Walker, C. . (2017). Tomorrow’s leaders and today’s agents of change? Children, sustainability education and environmental governance. Children & Society, 31, 72-83. https://doi.org/http://dx.doi.org/10.1111/chso.12192

The focus of this review is on Education for Sustainable Development (ESD) and its call to engage children as “agents of change” in their households, schools, and communities. ESD is about helping students learn the values, behaviors, and lifestyles consistent with a sustainable future and engaging them in positive societal transformation. Public policies and initiatives framed around this idea asks children to carry environmental concerns from educational settings into other aspects of their everyday lives and to influence the environmental practices of people around them. While there are criticisms to this dominant model of ESD, there aren't many scholarly investigations into how children respond to ESD-related messages. Studies that have been done tend to rely on short-term experimental data and are limited in the extent to which they can address the complexities involved in family members' long-term attempts to act on environmental knowledge.

Some of the complexities involved in expecting children to act as “agents of change” in their families include the extent to which parents acknowledge their children as 'experts' and their willingness to enter into dialogue with their children about related environmental concerns.

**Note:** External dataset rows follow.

-- ==== Sys2Proof/Laws/Issue.lean ====
section
/-! SUPPORT. What the shared operations of issuing do, once: the gate of an instruction that nothing stands before, the registers and predicates
after a list of writes, and the state after `Ctx.retire`. -/

namespace Sys2Proof.Machine

/-! ## Lists -/

theorem getD_setAt {α : Type} (d : α) (l : List α) (k j : Nat) (f : α → α) :
    (setAt d l k f).getD j d = if j = k then f (l.getD k d) else l.getD j d := by
  induction k generalizing l j with
  | zero => cases l <;> cases j <;> simp [setAt]
  | succ k ih =>
    simp only [List.getD_eq_getElem?_getD] at ih
    cases l <;> cases j <;> simp [setAt, ih]

theorem laneAt_perStrand (f : Nat → Word) {j : Nat} (h : j < 32) : laneAt (perStrand f) j = f j := by
  simp [laneAt, perStrand, h]

theorem laneAt_mergeLanes (m : Word) (new old : List Word) {j : Nat} (h : j < 32) :
    laneAt (mergeLanes m new old) j = if inMask m j then laneAt new j else laneAt old j :=
  laneAt_perStrand _ h

theorem find?_map_replace {α : Type} {l : List α} {p : α → Bool} {y : α} {f : α → α} (hp : ∀ x ∈ l, p (f x) = p x)
    (h : l.find? p = some y) : (l.map f).find? p = some (f y) := by
  induction l with
  | nil => simp at h
  | cons a t ih =>
    simp only [List.map_cons, List.find?_cons, hp a List.mem_cons_self] at h ⊢
    split at h
    · cases h; rfl
    · exact ih (fun x hx => hp x (List.mem_cons_of_mem _ hx)) h

theorem filter_map_id {α : Type} {l : List α} {p : α → Bool} {f : α → α} (hp : ∀ x ∈ l, p (f x) = p x)
    (hf : ∀ x ∈ l, p x = true → f x = x) : (l.map f).filter p = l.filter p := by
  induction l with
  | nil => rfl
  | cons a t ih =>
    have := ih (fun x hx => hp x (List.mem_cons_of_mem _ hx)) (fun x hx => hf x (List.mem_cons_of_mem _ hx))
    simp only [List.map_cons, List.filter_cons, hp a List.mem_cons_self, this]
    split
    · rename_i h; rw [hf a List.mem_cons_self h]
    · rfl

/-! ## The issuing unit -/

theorem ctx?_spec {s : State} {c : Ctx} (h : ctx? s = some c) :
    c.s = s ∧ c.uni = s.cur.uni ∧ c.g.uid = s.cur.uid ∧ s.slot? c.g.core c.g.slot = some c.sl ∧
      ∃ g, s.unit? s.cur.uid = some g ∧ c.g = { g with pend := g.pend.map fun e => { e with k := e.k + 1 + s.cur.dist } } := by
  unfold ctx? at h
  split at h
  · cases h
  · rename_i g hg
    split at h
    · cases h
    · rename_i sl hsl
      cases h
      have := List.find?_some hg
      exact ⟨rfl, rfl, by simpa using this, hsl, g, hg, rfl⟩

theorem slot?_spec {s : State} {core slot : Nat} {x : Slot} (h : s.slot? core slot = some x) : x.core = core ∧ x.slot = slot := by
  simpa using List.find?_some h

Parents' level of preexisting concern and their knowledge about environmental problems also influence how they relate to their children as “agents of change” for the environment. “Generational ordering” – where parents rather than children – enforce behaviors in the home is another factor influencing the extent to which children can transform household practices. The author's own research identified additional factors related to a range of socioeconomic contexts. In households where resources were already limited, environmental practices tended to be based on the availability of resources, and messages about voluntary reductions in consumption are less relevant.

After a brief discussion on how children's agency and interdependence relate to the research on ESD, the author suggests several areas of research that might inform the design of “socially sensitive” sustainability education. A “socially sensitive” approach would include attention to the structural and relational dimensions of environmental knowledge transmission.